● **Data for analysis**:
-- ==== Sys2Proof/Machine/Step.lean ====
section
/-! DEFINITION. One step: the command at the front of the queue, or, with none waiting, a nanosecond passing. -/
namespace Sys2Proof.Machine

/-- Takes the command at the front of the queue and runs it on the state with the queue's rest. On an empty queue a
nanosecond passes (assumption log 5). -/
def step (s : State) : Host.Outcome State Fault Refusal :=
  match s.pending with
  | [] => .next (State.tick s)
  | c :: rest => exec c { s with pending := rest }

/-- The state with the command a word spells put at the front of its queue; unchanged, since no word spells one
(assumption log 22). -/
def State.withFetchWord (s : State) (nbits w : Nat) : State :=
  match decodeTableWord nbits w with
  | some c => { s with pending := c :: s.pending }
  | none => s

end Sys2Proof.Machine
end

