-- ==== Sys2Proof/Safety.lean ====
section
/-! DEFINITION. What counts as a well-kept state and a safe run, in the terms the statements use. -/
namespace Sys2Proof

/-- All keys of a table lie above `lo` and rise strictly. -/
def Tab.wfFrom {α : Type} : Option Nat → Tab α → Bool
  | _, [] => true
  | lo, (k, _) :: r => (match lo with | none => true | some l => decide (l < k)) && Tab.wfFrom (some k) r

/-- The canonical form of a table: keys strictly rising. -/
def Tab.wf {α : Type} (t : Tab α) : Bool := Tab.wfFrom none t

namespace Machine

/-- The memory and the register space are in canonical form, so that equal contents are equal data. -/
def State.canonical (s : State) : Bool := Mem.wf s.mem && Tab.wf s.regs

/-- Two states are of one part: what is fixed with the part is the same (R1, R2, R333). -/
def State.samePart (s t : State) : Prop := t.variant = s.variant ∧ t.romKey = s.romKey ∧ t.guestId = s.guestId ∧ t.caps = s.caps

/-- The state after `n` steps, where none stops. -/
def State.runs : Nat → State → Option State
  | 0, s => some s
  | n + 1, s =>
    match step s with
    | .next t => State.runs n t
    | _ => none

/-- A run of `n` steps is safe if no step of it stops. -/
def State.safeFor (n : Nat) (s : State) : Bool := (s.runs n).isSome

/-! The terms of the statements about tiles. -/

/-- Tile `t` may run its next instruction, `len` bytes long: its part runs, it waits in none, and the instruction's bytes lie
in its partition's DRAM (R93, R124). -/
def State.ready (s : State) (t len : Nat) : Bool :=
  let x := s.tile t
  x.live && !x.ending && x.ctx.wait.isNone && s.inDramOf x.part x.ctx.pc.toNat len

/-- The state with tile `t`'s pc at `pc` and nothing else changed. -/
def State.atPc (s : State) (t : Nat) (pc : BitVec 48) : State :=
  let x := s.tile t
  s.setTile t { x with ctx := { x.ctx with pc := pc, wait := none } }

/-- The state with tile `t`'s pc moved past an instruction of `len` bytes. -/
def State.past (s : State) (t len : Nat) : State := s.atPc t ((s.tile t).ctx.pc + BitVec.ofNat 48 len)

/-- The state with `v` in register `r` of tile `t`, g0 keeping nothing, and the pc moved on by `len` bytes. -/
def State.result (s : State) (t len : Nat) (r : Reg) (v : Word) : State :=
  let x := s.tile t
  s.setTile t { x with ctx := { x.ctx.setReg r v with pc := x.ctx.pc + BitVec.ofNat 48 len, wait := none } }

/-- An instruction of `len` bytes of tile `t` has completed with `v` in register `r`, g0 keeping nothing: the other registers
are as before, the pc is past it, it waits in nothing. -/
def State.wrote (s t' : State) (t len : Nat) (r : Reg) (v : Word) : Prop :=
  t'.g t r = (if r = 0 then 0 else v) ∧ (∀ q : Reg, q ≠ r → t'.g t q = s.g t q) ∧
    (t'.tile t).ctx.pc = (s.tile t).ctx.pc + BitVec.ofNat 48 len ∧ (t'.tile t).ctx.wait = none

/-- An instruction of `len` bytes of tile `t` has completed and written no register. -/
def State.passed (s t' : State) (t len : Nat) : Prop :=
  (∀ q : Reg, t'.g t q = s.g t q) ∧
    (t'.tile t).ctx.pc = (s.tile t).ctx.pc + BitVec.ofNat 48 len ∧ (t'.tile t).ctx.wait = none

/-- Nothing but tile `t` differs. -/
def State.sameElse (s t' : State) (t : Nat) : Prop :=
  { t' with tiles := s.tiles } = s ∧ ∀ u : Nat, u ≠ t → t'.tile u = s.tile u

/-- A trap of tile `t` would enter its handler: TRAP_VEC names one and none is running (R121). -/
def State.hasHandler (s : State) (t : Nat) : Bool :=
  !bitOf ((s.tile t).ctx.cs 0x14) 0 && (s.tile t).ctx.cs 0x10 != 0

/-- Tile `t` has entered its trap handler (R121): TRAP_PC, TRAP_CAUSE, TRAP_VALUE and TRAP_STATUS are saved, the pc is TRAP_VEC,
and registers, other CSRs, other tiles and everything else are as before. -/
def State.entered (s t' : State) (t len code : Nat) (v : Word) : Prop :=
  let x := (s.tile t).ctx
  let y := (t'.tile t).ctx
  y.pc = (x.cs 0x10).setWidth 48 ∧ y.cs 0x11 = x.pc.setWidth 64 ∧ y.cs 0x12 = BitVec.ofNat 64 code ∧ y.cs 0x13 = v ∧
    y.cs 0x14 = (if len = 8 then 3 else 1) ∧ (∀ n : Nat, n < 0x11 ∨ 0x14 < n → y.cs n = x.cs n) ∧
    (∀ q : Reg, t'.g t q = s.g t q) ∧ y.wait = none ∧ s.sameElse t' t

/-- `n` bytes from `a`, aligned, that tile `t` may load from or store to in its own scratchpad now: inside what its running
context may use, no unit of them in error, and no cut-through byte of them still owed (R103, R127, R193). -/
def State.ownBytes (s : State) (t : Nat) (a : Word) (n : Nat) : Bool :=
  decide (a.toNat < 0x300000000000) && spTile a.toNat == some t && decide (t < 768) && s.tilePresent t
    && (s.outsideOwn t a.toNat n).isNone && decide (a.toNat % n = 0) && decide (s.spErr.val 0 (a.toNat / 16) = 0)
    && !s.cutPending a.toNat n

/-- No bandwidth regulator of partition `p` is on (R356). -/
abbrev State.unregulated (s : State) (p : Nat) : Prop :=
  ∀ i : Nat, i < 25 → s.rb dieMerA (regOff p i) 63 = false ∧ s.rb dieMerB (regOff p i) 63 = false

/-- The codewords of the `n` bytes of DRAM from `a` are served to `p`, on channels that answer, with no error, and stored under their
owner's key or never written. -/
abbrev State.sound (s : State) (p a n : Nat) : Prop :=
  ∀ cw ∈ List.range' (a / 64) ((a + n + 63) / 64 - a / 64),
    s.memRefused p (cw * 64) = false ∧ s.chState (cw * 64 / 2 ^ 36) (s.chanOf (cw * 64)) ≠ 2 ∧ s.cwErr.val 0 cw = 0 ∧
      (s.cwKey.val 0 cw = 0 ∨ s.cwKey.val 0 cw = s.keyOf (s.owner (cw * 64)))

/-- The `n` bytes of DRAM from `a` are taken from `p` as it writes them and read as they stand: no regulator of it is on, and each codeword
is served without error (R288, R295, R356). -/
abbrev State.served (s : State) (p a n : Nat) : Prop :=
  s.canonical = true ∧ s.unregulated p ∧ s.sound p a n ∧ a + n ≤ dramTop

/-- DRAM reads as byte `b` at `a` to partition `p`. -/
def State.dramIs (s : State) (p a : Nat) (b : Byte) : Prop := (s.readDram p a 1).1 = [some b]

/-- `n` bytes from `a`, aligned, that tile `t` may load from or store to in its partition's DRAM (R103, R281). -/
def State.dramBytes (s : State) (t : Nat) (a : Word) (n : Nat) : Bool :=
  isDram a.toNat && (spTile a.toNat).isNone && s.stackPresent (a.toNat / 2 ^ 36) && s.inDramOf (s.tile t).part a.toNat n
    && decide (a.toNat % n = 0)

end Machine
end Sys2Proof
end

● **Exercise aim**:
The entries above are to be retyped exactly.

● **Result of the task**:
-- ==== Sys2Proof/Machine/Step.lean ====
section
/-! DEFINITION. One step: the command at the front of the queue, or, with none waiting, a nanosecond passing. -/
namespace Sys2Proof.Machine

/-- Takes the command at the front of the queue and runs it on the state with the queue's rest. On an empty queue a
nanosecond passes (assumption log 5). -/
def step (s : State) : Host.Outcome State Fault Refusal :=
  match s.pending with
  | [] => .next (State.tick s)
  | c :: rest => exec c { s with pending := rest }

/-- The state with the command a word spells put at the front of its queue; unchanged, since no word spells one
(assumption log 22). -/
def State.withFetchWord (s : State) (nbits w : Nat) : State :=
  match decodeTableWord nbits w with
  | some c => { s with pending := c :: s.pending }
  | none => s

end Sys2Proof.Machine
end

-- ==== Sys2Proof/Safety.lean ====
section
/-! DEFINITION. What counts as a well-kept state and a safe run, in the terms the statements use. -/
namespace Sys2Proof

/-- All keys of a table lie above `lo` and rise strictly. -/
def Tab.wfFrom {α : Type} : Option Nat → Tab α → Bool
  | _, [] => true
  | lo, (k, _) :: r => (match lo with | none => true | some l => decide (l < k)) && Tab.wfFrom (some k) r

/-- The canonical form of a table: keys strictly rising. -/
def Tab.wf {α : Type} (t : Tab α) : Bool := Tab.wfFrom none t

namespace Machine

/-- The memory and the register space are in canonical form, so that equal contents are equal data. -/
def State.canonical (s : State) : Bool := Mem.wf s.mem && Tab.wf s.regs

/-- Two states are of one part: what is fixed with the part is the same (R1, R2, R333). -/
def State.samePart (s t : State) : Prop := t.variant = s.variant ∧ t.romKey = s.romKey ∧ t.guestId = s.guestId ∧ t.caps = s.caps

/-- The state after `n` steps, where none stops. -/
def State.runs : Nat → State → Option State
  | 0, s => some s
  | n + 1, s =>
    match step s with
    | .next t => State.runs n t
    | _ => none

/-- A run of `n` steps is safe if no step of it stops. -/
def State.safeFor (n : Nat) (s : State) : Bool := (s.runs n).isSome

/-! The terms of the statements about tiles. -/

/-- Tile `t` may run its next instruction, `len` bytes long: its part runs, it waits in none, and the instruction's bytes lie
in its partition's DRAM (R93, R124). -/
def State.ready (s : State) (t len : Nat) : Bool :=
  let x := s.tile t
  x.live && !x.ending && x.ctx.wait.isNone && s.inDramOf x.part x.ctx.pc.toNat len

/-- The state with tile `t`'s pc at `pc` and nothing else changed. -/
def State.atPc (s : State) (t : Nat) (pc : BitVec 48) : State :=
  let x := s.tile t
  s.setTile t { x with ctx := { x.ctx with pc := pc, wait := none } }

/-- The state with tile `t`'s pc moved past an instruction of `len` bytes. -/
def State.past (s : State) (t len : Nat) : State := s.atPc t ((s.tile t).ctx.pc + BitVec.ofNat 48 len)

/-- The state with `v` in register `r` of tile `t`, g0 keeping nothing, and the pc moved on by `len` bytes. -/
def State.result (s : State) (t len : Nat) (r : Reg) (v : Word) : State :=
  let x := s.tile t
  s.setTile t { x with ctx := { x.ctx.setReg r v with pc := x.ctx.pc + BitVec.ofNat 48 len, wait := none } }

/-- An instruction of `len` bytes of tile `t` has completed with `v` in register `r`, g0 keeping nothing: the other registers
are as before, the pc is past it, it waits in nothing. -/
def State.wrote (s t' : State) (t len : Nat) (r : Reg) (v : Word) : Prop :=
  t'.g t r = (if r = 0 then 0 else v) ∧ (∀ q : Reg, q ≠ r → t'.g t q = s.g t q) ∧
    (t'.tile t).ctx.pc = (s.tile t).ctx.pc + BitVec.ofNat 48 len ∧ (t'.tile t).ctx.wait = none

/-- An instruction of `len` bytes of tile `t` has completed and written no register. -/
def State.passed (s t' : State) (t len : Nat) : Prop :=
  (∀ q : Reg, t'.g t q = s.g t q) ∧
    (t'.tile t).ctx.pc = (s.tile t).ctx.pc + BitVec.ofNat 48 len ∧ (t'.tile t).ctx.wait = none

/-- Nothing but tile `t` differs. -/
def State.sameElse (s t' : State) (t : Nat) : Prop :=
  { t' with tiles := s.tiles } = s ∧ ∀ u : Nat, u ≠ t → t'.tile u = s.tile u

/-- A trap of tile `t` would enter its handler: TRAP_VEC names one and none is running (R121). -/
def State.hasHandler (s : State) (t : Nat) : Bool :=
  !bitOf ((s.tile t).ctx.cs 0x14) 0 && (s.tile t).ctx.cs 0x10 != 0

/-- Tile `t` has entered its trap handler (R121): TRAP_PC, TRAP_CAUSE, TRAP_VALUE and TRAP_STATUS are saved, the pc is TRAP_VEC,
and registers, other CSRs, other tiles and everything else are as before. -/
def State.entered (s t' : State) (t len code : Nat) (v : Word) : Prop :=
  let x := (s.tile t).ctx
  let y := (t'.tile t).ctx
  y.pc = (x.cs 0x10).setWidth 48 ∧ y.cs 0x11 = x.pc.setWidth 64 ∧ y.cs 0x12 = BitVec.ofNat 64 code ∧ y.cs 0x13 = v ∧
    y.cs 0x14 = (if len = 8 then 3 else 1) ∧ (∀ n : Nat, n < 0x11 ∨ 0x14 < n → y.cs n = x.cs n) ∧
    (∀ q : Reg, t'.g t q = s.g t q) ∧ y.wait = none ∧ s.sameElse t' t

/-- `n` bytes from `a`, aligned, that tile `t` may load from or store to in its own scratchpad now: inside what its running
context may use, no unit of them in error, and no cut-through byte of them still owed (R103, R127, R193). -/
def State.ownBytes (s : State) (t : Nat) (a : Word) (n : Nat) : Bool :=
  decide (a.toNat < 0x300000000000) && spTile a.toNat == some t && decide (t < 768) && s.tilePresent t
    && (s.outsideOwn t a.toNat n).isNone && decide (a.toNat % n = 0) && decide (s.spErr.val 0 (a.toNat / 16) = 0)
    && !s.cutPending a.toNat n

/-- No bandwidth regulator of partition `p` is on (R356). -/
abbrev State.unregulated (s : State) (p : Nat) : Prop :=
  ∀ i : Nat, i < 25 → s.rb dieMerA (regOff p i) 63 = false ∧ s.rb dieMerB (regOff p i) 63 = false

/-- The codewords of the `n` bytes of DRAM from `a` are served to `p`, on channels that answer, with no error, and stored under their
owner's key or never written. -/
abbrev State.sound (s : State) (p a n : Nat) : Prop :=
  ∀ cw ∈ List.range' (a / 64) ((a + n + 63) / 64 - a / 64),
    s.memRefused p (cw * 64) = false ∧ s.chState (cw * 64 / 2 ^ 36) (s.chanOf (cw * 64)) ≠ 2 ∧ s.cwErr.val 0 cw = 0 ∧
      (s.cwKey.val 0 cw = 0 ∨ s.cwKey.val 0 cw = s.keyOf (s.owner (cw * 64)))

/-- The `n` bytes of DRAM from `a` are taken from `p` as it writes them and read as they stand: no regulator of it is on, and each codeword
is served without error (R288, R295, R356). -/
abbrev State.served (s : State) (p a n : Nat) : Prop :=
  s.canonical = true ∧ s.unregulated p ∧ s.sound p a n ∧ a + n ≤ dramTop

/-- DRAM reads as byte `b` at `a` to partition `p`. -/
def State.dramIs (s : State) (p a : Nat) (b : Byte) : Prop := (s.readDram p a 1).1 = [some b]

/-- `n` bytes from `a`, aligned, that tile `t` may load from or store to in its partition's DRAM (R103, R281). -/
def State.dramBytes (s : State) (t : Nat) (a : Word) (n : Nat) : Bool :=
  isDram a.toNat && (spTile a.toNat).isNone && s.stackPresent (a.toNat / 2 ^ 36) && s.inDramOf (s.tile t).part a.toNat n
    && decide (a.toNat % n = 0)

end Machine
end Sys2Proof
end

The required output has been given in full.